Music: Umbrella - Mandy Moore

Mood: Exhausted



I do not smoke. "If I don't inhale then it doesn't count," I keep telling people (the rare times that I do). I'm sitting here in my bedroom, closing my eyes ever so often in the dark and I could hear the noise of drunken laughter in the hot twilight air of some summers ago. I opened my eyes and the noises faded back into this darkened reality: this laptop-lit room. I close my eyes again and I could hear Timineri yell, "Exorcism!" as my hips gyrate and body convulses to the music on the balcony of Badlands. I could taste the Tanqueray and tonic stained on my lips as I light up a cigarette for a brief break. I step away from my group of friends, just slightly, but leaning up against the railing and looking down on the summer crowd. I take a puff from my cigarette then flicked it. I watched as the subtle, but ever so constant breeze scatters the countless speckles of ashes away from the light of the bar. I opened my eyes and my thoughts dissipate into the darkness of this room like the memories of my cigarette's ash. I drank too much caffeine today and I must go urinate. Perhaps that'll help me gather my thoughts.


Where was I? Ah, yes. "Define passion..." I was once asked. As this year retires to it's own space, getting ready to file it away to it's earned spot in history and soon be celebrated for it's ending; I'm looking back on all this madness and chaos hoping to maybe find some part of me. It'd been a tragically rough year. I've exhausted talking about my traumatic failed partnership that also apparently has inevitably not only affected, but altered the alignment of everything that was right in my life. Going through the second surgery of my cancer all alone in New Mexico and driving myself back to a couch that I convinced myself was "home" just to get through to another day. In the midst of all that, I've lost seven loved ones to death of one way or another. I can't begin to even remember the many times I've moved within the past year. The days and details of events seem to just blur together. I'm not sure if it's the result of getting older or perhaps I'm trying to remember things that just shouldn't matter.

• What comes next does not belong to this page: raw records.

-- ==== Sys2Proof/Machine/ExecVec.lean ====
section
/-! DEFINITION. The vector instructions (06). -/

namespace Sys2Proof.Machine

/-- VSETL (R138): the least of rs, unsigned, and cap(EW). -/
def vsetlBody (f : VF) : M Unit := do
  vCheck1 f { ew := true }
  let n := Nat.min (← readReg f.vs1).toNat (cap (ewBits f.ew))
  modVec fun v => { v with vl := BitVec.ofNat 11 n }
  writeReg f.vd (BitVec.ofNat 64 n)

/-- n of a memory instruction, checked (R139, R142). -/
def vmemCount (f : VF) : M Nat := do
  let n ← vcount
  vCheck3 n (ewBits f.ew)
  check (!(decide (f.ew = 0) && decide (n % 2 = 1))) (vecFault 3 0)
  return n

/-- Width of VSPLAT, VINS and VEXT after checks 0x01 and 0x02: SUB[0] chooses FMT with an f register (R142). -/
def scalarWidth (f : VF) (indexed : Bool) : M Nat := do
  if f.sub % 2 = 1 then
    vCheck1 f { vs2 := indexed, fmt := true, subs := [1] }
    vCheck2 (fmtWB f.fmt)
    return fmtWidth f.fmt
  else
    vCheck1 f { vs2 := indexed, ew := true }
    vCheck2 (decide (1 ≤ f.ew))
    return ewBits f.ew

/-- The scalar of VSPLAT and VINS (R142). -/
def scalarIn (f : VF) (w : Nat) : M Nat := do
  if f.sub % 2 = 1 then
    let x := (← readF f.vs1).toNat
    return if f.fmt = 0 then (x >>> 16) % 2 ^ 16 else x % 2 ^ w
  else return (← readReg f.vs1).toNat % 2 ^ w

/-- A W16 code as B32, exactly (R39). -/
def widenW16 (x : Nat) : Nat := (cvtToIeee .b32 .w16 0 x).1

/-- VTBL (R148). -/
def vtblBody (f : VF) : M Unit := do
  vCheck1 f { vs2 := true, ew := true, subs := [0, 1, 2] }
  vCheck2 (decide (1 ≤ f.ew))
  let w := ewBits f.ew
  let n ← vcount
  vCheck3 n w
  let t := 2 ^ f.sub
  check (decide (f.vs1.toNat + t ≤ 32)) (vecFault 4 f.vs1.toNat)
  let v := (← get).vec.v
  let idx := elems w n (← readV f.vs2)
  writeElems f.vd w 0 (idx.map fun k => if k < t * cap w then elem w (v.get (f.vs1.toNat + k / cap w)) (k % cap w) else 0)

/-- An element-wise operation on W16, B32 or B64 elements that sets IEEE flags and rounds nothing narrow. -/
def vB2 (f : VF) (rd : Nat) (op : Fmt → Nat → Nat → Nat → Nat × FFlags) : M Unit := do
  let F := fmtOf f.fmt
  let n ← vcount
  vCheck3 n F.width
  let a ← readV f.vs1
  let b ← readV f.vs2
  mapElems f.vd F.width n fun i =>
    let r := op F rd (elem F.width a i) (elem F.width b i)
    (r.1, r.2, {})

/-- VADD, VSUB and VMUL (R143, R145). -/
def varith2 (f : VF) (ex : Ex → Ex → Ex) (op : Fmt → Nat → Nat → Nat → Nat × FFlags) : M Unit := do
  vCheck1 f { vs2 := true, fmt := true, round := fmtW f.fmt }
  vCheck2 (fmtWB f.fmt && f.rmode != 2)
  if fmtW f.fmt then
    let n ← vcount
    vCheck3 n 16
    let a ← readV f.vs1
    let b ← readV f.vs2
    let (rm, sm) := vRound f
    mapElems f.vd 16 n fun i =>
      let r := w16Result (ex (decodeEx .w16 (elem 16 a i)) (decodeEx .w16 (elem 16 b i))) rm sm
      (r.1, {}, r.2)
  else vB2 f (← vcsrRd) op

/-- VFMA (R143, R145). -/
def vfmaBody (f : VF) : M Unit := do
  vCheck1 f { vs2 := true, vs3 := true, fmt := true, round := fmtW f.fmt }
  vCheck2 (fmtWB f.fmt && f.rmode != 2)
  let F := fmtOf f.fmt
  let n ← vcount
  vCheck3 n F.width
  let a ← readV f.vs1
  let b ← readV f.vs2
  let x ← readV f.vs3
  let rd ← vcsrRd
  let (rm, sm) := vRound f
  mapElems f.vd F.width n fun i =>
    let p := elem F.width a i
    let q := elem F.width b i
    let z := elem F.width x i
    if fmtW f.fmt then
      let r := w16Result (Ex.fused (decodeEx F p) (decodeEx F q) (decodeEx F z)) rm sm
      (r.1, {}, r.2)
    else
      let r := ieeeFma F rd p q z
      (r.1, r.2, {})

/-- VCVT (R146). -/
def vcvtBody (f : VF) : M Unit := do
  let narrow := decide (f.fmt ≤ 3)
  vCheck1 f { fmt := true, fmt2 := true, round := narrow }
  vCheck2 ((Fmt.ofCode f.fmt).isSome && (Fmt.ofCode f.fmt2).isSome && f.fmt != f.fmt2 && f.rmode != 2)
  let T := fmtOf f.fmt
  let S := fmtOf f.fmt2
  let n ← vcount
  vCheck3 n T.width
  vCheck3 n S.width
  let a ← readV f.vs1
  let rd ← vcsrRd
  let (rm, sm) := vRound f
  mapElems f.vd T.width n fun i =>
    let x := elem S.width a i
    if narrow then (rndFtz (decodeEx S x) T rm sm 0, {}, cvtFlags (decodeEx S x) T rm sm 0)
    else
      let r := cvtToIeee T S rd x
      (r.1, r.2, {})

/-- VCVTI (R146). -/
def vcvtiBody (f : VF) : M Unit := do
  vCheck1 f { fmt := true, subs := [0, 1] }
  vCheck2 (fmtB f.fmt)
  let F := fmtOf f.fmt
  let n ← vcount
  vCheck3 n F.width
  let a ← readV f.vs1
  let rd ← vcsrRd
  mapElems f.vd F.width n fun i =>
    let x := elem F.width a i
    if f.sub = 0 then
      let r := cvtToInt F.width F rd x
      (r.1.toNat, r.2, {})
    else
      let r := cvtOfInt F rd (BitVec.ofNat F.width x).toInt
      (r.1, r.2, {})

/-- The integer instructions (R147). -/
def vint2 (f : VF) (op : Nat → Nat → Nat → Nat) : M Unit := do
  vCheck1 f { vs2 := true, ew := true }
  vCheck2 (decide (1 ≤ f.ew))
  let w := ewBits f.ew
  let n ← vcount
  vCheck3 n w
  let a ← readV f.vs1
  let b ← readV f.vs2
  writeElems f.vd w 0 ((List.range n).map fun i => op w (elem w a i) (elem w b i))

/-- Checks of a reduction and its inputs, W16 widened to B32: format, inputs, VS2 (R149). -/
def redInputs (f : VF) (comp : Bool) : M (Fmt × List Nat × VReg) := do
  vCheck1 f { vs2 := true, fmt := true, comp := comp }
  vCheck2 (fmtWB f.fmt)
  let n ← vcount
  vCheck3 n (fmtWidth f.fmt)
  let xs := elems (fmtWidth f.fmt) n (← readV f.vs1)
  return (if fmtW f.fmt then .b32 else fmtOf f.fmt, if fmtW f.fmt then xs.map widenW16 else xs, ← readV f.vs2)

/-- VREDSUM (R149, R150). -/
def vredsumBody (f : VF) : M Unit := do
  let (F, xs, init) ← redInputs f true
  let w := F.width
  if f.comp then
    match treeFold (cnode F) xs.length (xs.map fun x => ((x, 0), ({} : FFlags))) with
    | none => return ()
    | some t =>
      let r := cnode F t ((elem w init 0, elem w init 1), {})
      accVcsr r.2
      writeElems f.vd w 0 [r.1.1, r.1.2]
  else
    let rd ← vcsrRd
    match treeFold (rdAdd F rd) xs.length (xs.map fun x => (x, ({} : FFlags))) with
    | none => return ()
    | some t =>
      let r := rdAdd F rd t (elem w init 0, {})
      accVcsr r.2
      writeElems f.vd w 0 [r.1]

/-- VREDMAX and VREDMIN (R151). -/
def vredBest (isMax : Bool) (f : VF) : M Unit := do
  let (F, xs, init) ← redInputs f false
  let op (a b : Flagged) : Flagged :=
    let r := ieeeMinMax isMax F a.1 b.1
    (r.1, (a.2.or b.2).or r.2)
  match treeFold op xs.length (xs.map fun x => (x, ({} : FFlags))) with
  | none => return ()
  | some t =>
    let r := op t (elem F.width init 0, {})
    accVcsr r.2
    writeElems f.vd F.width 0 [r.1]

/-- VSETL (R138). -/
def execVsetl (w1 : BitVec 26) (w2 : BitVec 24) (s : State) : Host.Outcome State Fault Refusal :=
  vecExec s (.vsetl w1 w2) (vsetlBody (vf w1 w2))

/-- VLD (R152). -/
def execVld (w1 : BitVec 26) (w2 : BitVec 24) (s : State) : Host.Outcome State Fault Refusal :=
  vecExec s (.vld w1 w2) (do
    let f := vf w1 w2
    vCheck1 f { ew := true }
    let n ← vmemCount f
    vldBody s.cfg (ewBits f.ew) n f.vd (← readReg f.vs1))

/-- VST (R152). -/
def execVst (w1 : BitVec 26) (w2 : BitVec 24) (s : State) : Host.Outcome State Fault Refusal :=
  vecExec s (.vst w1 w2) (do
    let f := vf w1 w2
    vCheck1 f { ew := true }
    let n ← vmemCount f
    vstBody s.cfg (ewBits f.ew) n f.vd (← readReg f.vs1))

/-- VSPLAT (R142). -/
def execVsplat (w1 : BitVec 26) (w2 : BitVec 24) (s : State) : Host.Outcome State Fault Refusal :=
  vecExec s (.vsplat w1 w2) (do
    let f := vf w1 w2
    let w ← scalarWidth f false
    let n ← vcount
    vCheck3 n w
    let x ← scalarIn f w
    writeElems f.vd w 0 (List.replicate n x))

/-- VINS (R142). -/
def execVins (w1 : BitVec 26) (w2 : BitVec 24) (s : State) : Host.Outcome State Fault Refusal :=
  vecExec s (.vins w1 w2) (do
    let f := vf w1 w2
    let w ← scalarWidth f true
    let i := (← readReg f.vs2).toNat
    check (decide (i < cap w)) (vecFault 5 0)
    writeElems f.vd w i [← scalarIn f w])

/-- VEXT (R142). -/
def execVext (w1 : BitVec 26) (w2 : BitVec 24) (s : State) : Host.Outcome State Fault Refusal :=
  vecExec s (.vext w1 w2) (do
    let f := vf w1 w2
    let w ← scalarWidth f true
    let i := (← readReg f.vs2).toNat
    check (decide (i < cap w)) (vecFault 5 0)
    let x := elem w (← readV f.vs1) i
    if f.sub % 2 = 0 then writeReg f.vd (BitVec.ofNat 64 x)
    else writeFp f.vd (if f.fmt = 0 then widenW16 x else x))

/-- VTBL (R148). -/
def execVtbl (w1 : BitVec 26) (w2 : BitVec 24) (s : State) : Host.Outcome State Fault Refusal :=
  vecExec s (.vtbl w1 w2) (vtblBody (vf w1 w2))

/-- VADD (R143, R145). -/
def execVadd (w1 : BitVec 26) (w2 : BitVec 24) (s : State) : Host.Outcome State Fault Refusal :=
  vecExec s (.vadd w1 w2) (varith2 (vf w1 w2) Ex.add ieeeAdd)

/-- VSUB (R143, R145). -/
def execVsub (w1 : BitVec 26) (w2 : BitVec 24) (s : State) : Host.Outcome State Fault Refusal :=
  vecExec s (.vsub w1 w2) (varith2 (vf w1 w2) Ex.sub ieeeSub)

/-- VMUL (R143, R145). -/
def execVmul (w1 : BitVec 26) (w2 : BitVec 24) (s : State) : Host.Outcome State Fault Refusal :=
  vecExec s (.vmul w1 w2) (varith2 (vf w1 w2) Ex.mul ieeeMul)

/-- VFMA (R143, R145). -/
def execVfma (w1 : BitVec 26) (w2 : BitVec 24) (s : State) : Host.Outcome State Fault Refusal :=
  vecExec s (.vfma w1 w2) (vfmaBody (vf w1 w2))

/-- VDIV (R143). -/
def execVdiv (w1 : BitVec 26) (w2 : BitVec 24) (s : State) : Host.Outcome State Fault Refusal :=
  vecExec s (.vdiv w1 w2) (do
    let f := vf w1 w2
    vCheck1 f { vs2 := true, fmt := true }
    vCheck2 (fmtB f.fmt)
    vB2 f (← vcsrRd) (fun F rd a b => ieeeDiv F rd a b))

/-- VSQRT (R143). -/
def execVsqrt (w1 : BitVec 26) (w2 : BitVec 24) (s : State) : Host.Outcome State Fault Refusal :=
  vecExec s (.vsqrt w1 w2) (do
    let f := vf w1 w2
    vCheck1 f { fmt := true }
    vCheck2 (fmtB f.fmt)
    vB2 f (← vcsrRd) (fun F rd a _ => ieeeSqrt F rd a))

/-- VMIN (R143, R145). -/
def execVmin (w1 : BitVec 26) (w2 : BitVec 24) (s : State) : Host.Outcome State Fault Refusal :=
  vecExec s (.vmin w1 w2) (do
    let f := vf w1 w2
    vCheck1 f { vs2 := true, fmt := true }
    vCheck2 (fmtWB f.fmt)
    vB2 f 0 (fun F _ a b => ieeeMinMax false F a b))

/-- VMAX (R143, R145). -/
def execVmax (w1 : BitVec 26) (w2 : BitVec 24) (s : State) : Host.Outcome State Fault Refusal :=
  vecExec s (.vmax w1 w2) (do
    let f := vf w1 w2
    vCheck1 f { vs2 := true, fmt := true }
    vCheck2 (fmtWB f.fmt)
    vB2 f 0 (fun F _ a b => ieeeMinMax true F a b))

/-- VABS (R143, R145). -/
def execVabs (w1 : BitVec 26) (w2 : BitVec 24) (s : State) : Host.Outcome State Fault Refusal :=
  vecExec s (.vabs w1 w2) (do
    let f := vf w1 w2
    vCheck1 f { fmt := true }
    vCheck2 (fmtWB f.fmt)
    vB2 f 0 (fun F _ a _ => (fpAbs F a, {})))

/-- VNEG (R143, R145). -/
def execVneg (w1 : BitVec 26) (w2 : BitVec 24) (s : State) : Host.Outcome State Fault Refusal :=
  vecExec s (.vneg w1 w2) (do
    let f := vf w1 w2
    vCheck1 f { fmt := true }
    vCheck2 (fmtWB f.fmt)
    vB2 f 0 (fun F _ a _ => (fpNeg F a, {})))

/-- VCMP (R147). -/
def execVcmp (w1 : BitVec 26) (w2 : BitVec 24) (s : State) : Host.Outcome State Fault Refusal :=
  vecExec s (.vcmp w1 w2) (do
    let f := vf w1 w2
    vCheck1 f { vs2 := true, fmt := true, subs := [0, 1, 2, 3] }
    vCheck2 (fmtWB f.fmt)
    vB2 f 0 (fun F _ a b =>
      let r := fpCompare F f.sub a b
      (if r.1 then 2 ^ F.width - 1 else 0, r.2)))

/-- VSEL (R147). -/
def execVsel (w1 : BitVec 26) (w2 : BitVec 24) (s : State) : Host.Outcome State Fault Refusal :=
  vecExec s (.vsel w1 w2) (do
    let f := vf w1 w2
    vCheck1 f { vs2 := true, vs3 := true, ew := true }
    vCheck2 (decide (1 ≤ f.ew))
    let w := ewBits f.ew
    let n ← vcount
    vCheck3 n w
    let m ← readV f.vs3
    let r := ((← readV f.vs1) &&& m) ||| ((← readV f.vs2) &&& ~~~m)
    writeElems f.vd w 0 (elems w n r))

/-- VCVT (R146). -/
def execVcvt (w1 : BitVec 26) (w2 : BitVec 24) (s : State) : Host.Outcome State Fault Refusal :=
  vecExec s (.vcvt w1 w2) (vcvtBody (vf w1 w2))

/-- VCVTI (R146). -/
def execVcvti (w1 : BitVec 26) (w2 : BitVec 24) (s : State) : Host.Outcome State Fault Refusal :=
  vecExec s (.vcvti w1 w2) (vcvtiBody (vf w1 w2))

/-- VIADD (R147). -/
def execViadd (w1 : BitVec 26) (w2 : BitVec 24) (s : State) : Host.Outcome State Fault Refusal :=
  vecExec s (.viadd w1 w2) (vint2 (vf w1 w2) (fun w a b => (a + b) % 2 ^ w))

/-- VISUB (R147). -/
def execVisub (w1 : BitVec 26) (w2 : BitVec 24) (s : State) : Host.Outcome State Fault Refusal :=
  vecExec s (.visub w1 w2) (vint2 (vf w1 w2) (fun w a b => (a + 2 ^ w - b) % 2 ^ w))

/-- VIAND (R147). -/
def execViand (w1 : BitVec 26) (w2 : BitVec 24) (s : State) : Host.Outcome State Fault Refusal :=
  vecExec s (.viand w1 w2) (vint2 (vf w1 w2) (fun _ a b => a &&& b))

/-- VIOR (R147). -/
def execVior (w1 : BitVec 26) (w2 : BitVec 24) (s : State) : Host.Outcome State Fault Refusal :=
  vecExec s (.vior w1 w2) (vint2 (vf w1 w2) (fun _ a b => a ||| b))

/-- VIXOR (R147). -/
def execVixor (w1 : BitVec 26) (w2 : BitVec 24) (s : State) : Host.Outcome State Fault Refusal :=
  vecExec s (.vixor w1 w2) (vint2 (vf w1 w2) (fun _ a b => a ^^^ b))

/-- VISHL (R147). -/
def execVishl (w1 : BitVec 26) (w2 : BitVec 24) (s : State) : Host.Outcome State Fault Refusal :=
  vecExec s (.vishl w1 w2) (vint2 (vf w1 w2) (fun w a b => (a <<< (b % w)) % 2 ^ w))

/-- VISHR (R147). -/
def execVishr (w1 : BitVec 26) (w2 : BitVec 24) (s : State) : Host.Outcome State Fault Refusal :=
  vecExec s (.vishr w1 w2) (vint2 (vf w1 w2) (fun w a b => a >>> (b % w)))

/-- VIOTA (R142). -/
def execViota (w1 : BitVec 26) (w2 : BitVec 24) (s : State) : Host.Outcome State Fault Refusal :=
  vecExec s (.viota w1 w2) (do
    let f := vf w1 w2
    vCheck1 f { ew := true }
    vCheck2 (decide (1 ≤ f.ew))
    let w := ewBits f.ew
    let n ← vcount
    vCheck3 n w
    let r := (← readReg f.vs1).toNat
    writeElems f.vd w 0 ((List.range n).map fun i => (r + i) % 2 ^ w))

/-- VREDSUM (R149); COMP selects the compensated form (R150). -/
def execVredsum (w1 : BitVec 26) (w2 : BitVec 24) (s : State) : Host.Outcome State Fault Refusal :=
  vecExec s (.vredsum w1 w2) (vredsumBody (vf w1 w2))

/-- VREDSUM with COMP (R150). -/
def execVredsumComp (w1 : BitVec 26) (w2 : BitVec 24) (s : State) : Host.Outcome State Fault Refusal :=
  vecExec s (.vredsumComp w1 w2) (vredsumBody (vf w1 w2))

/-- VREDMAX (R151). -/
def execVredmax (w1 : BitVec 26) (w2 : BitVec 24) (s : State) : Host.Outcome State Fault Refusal :=
  vecExec s (.vredmax w1 w2) (vredBest true (vf w1 w2))

/-- VREDMIN (R151). -/
def execVredmin (w1 : BitVec 26) (w2 : BitVec 24) (s : State) : Host.Outcome State Fault Refusal :=
  vecExec s (.vredmin w1 w2) (vredBest false (vf w1 w2))

end Sys2Proof.Machine
end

Lordy, throughout all this, I've gained another best friend: Vasquez. I really don't know if I would've survived New Mexico without Vasquez and having the comfort in knowing my support system is still where I have left it. Not knowing at the time, something about that sparked my primal instinct and passion to survive.


I talk a lot about the things that I don't do anymore. I don't dance like I used to. I don't do much volunteer work anymore. The last charity event I participated in was New Mexico Gay Pride. The last book I read was months ago. I don't work out as hard as I used to. I haven't had the will to socialize like I once did. It seems I've lost self identity. I need to snap out of this! Yes, I've had a series of unfortunate events, but all these passion that defined who I am was never given to me, therefore was not free for anyone to take away. All this was a while year of wasted energy. A whole year of anger. A whole year of resentment. A whole year of regrets. But now, a moment of self discovery.


It's time that I regain control of my life. It's time that I restore a form of self identity. It's time that I find passion in the things that I was once passionate about. This upcoming year, will be a better year.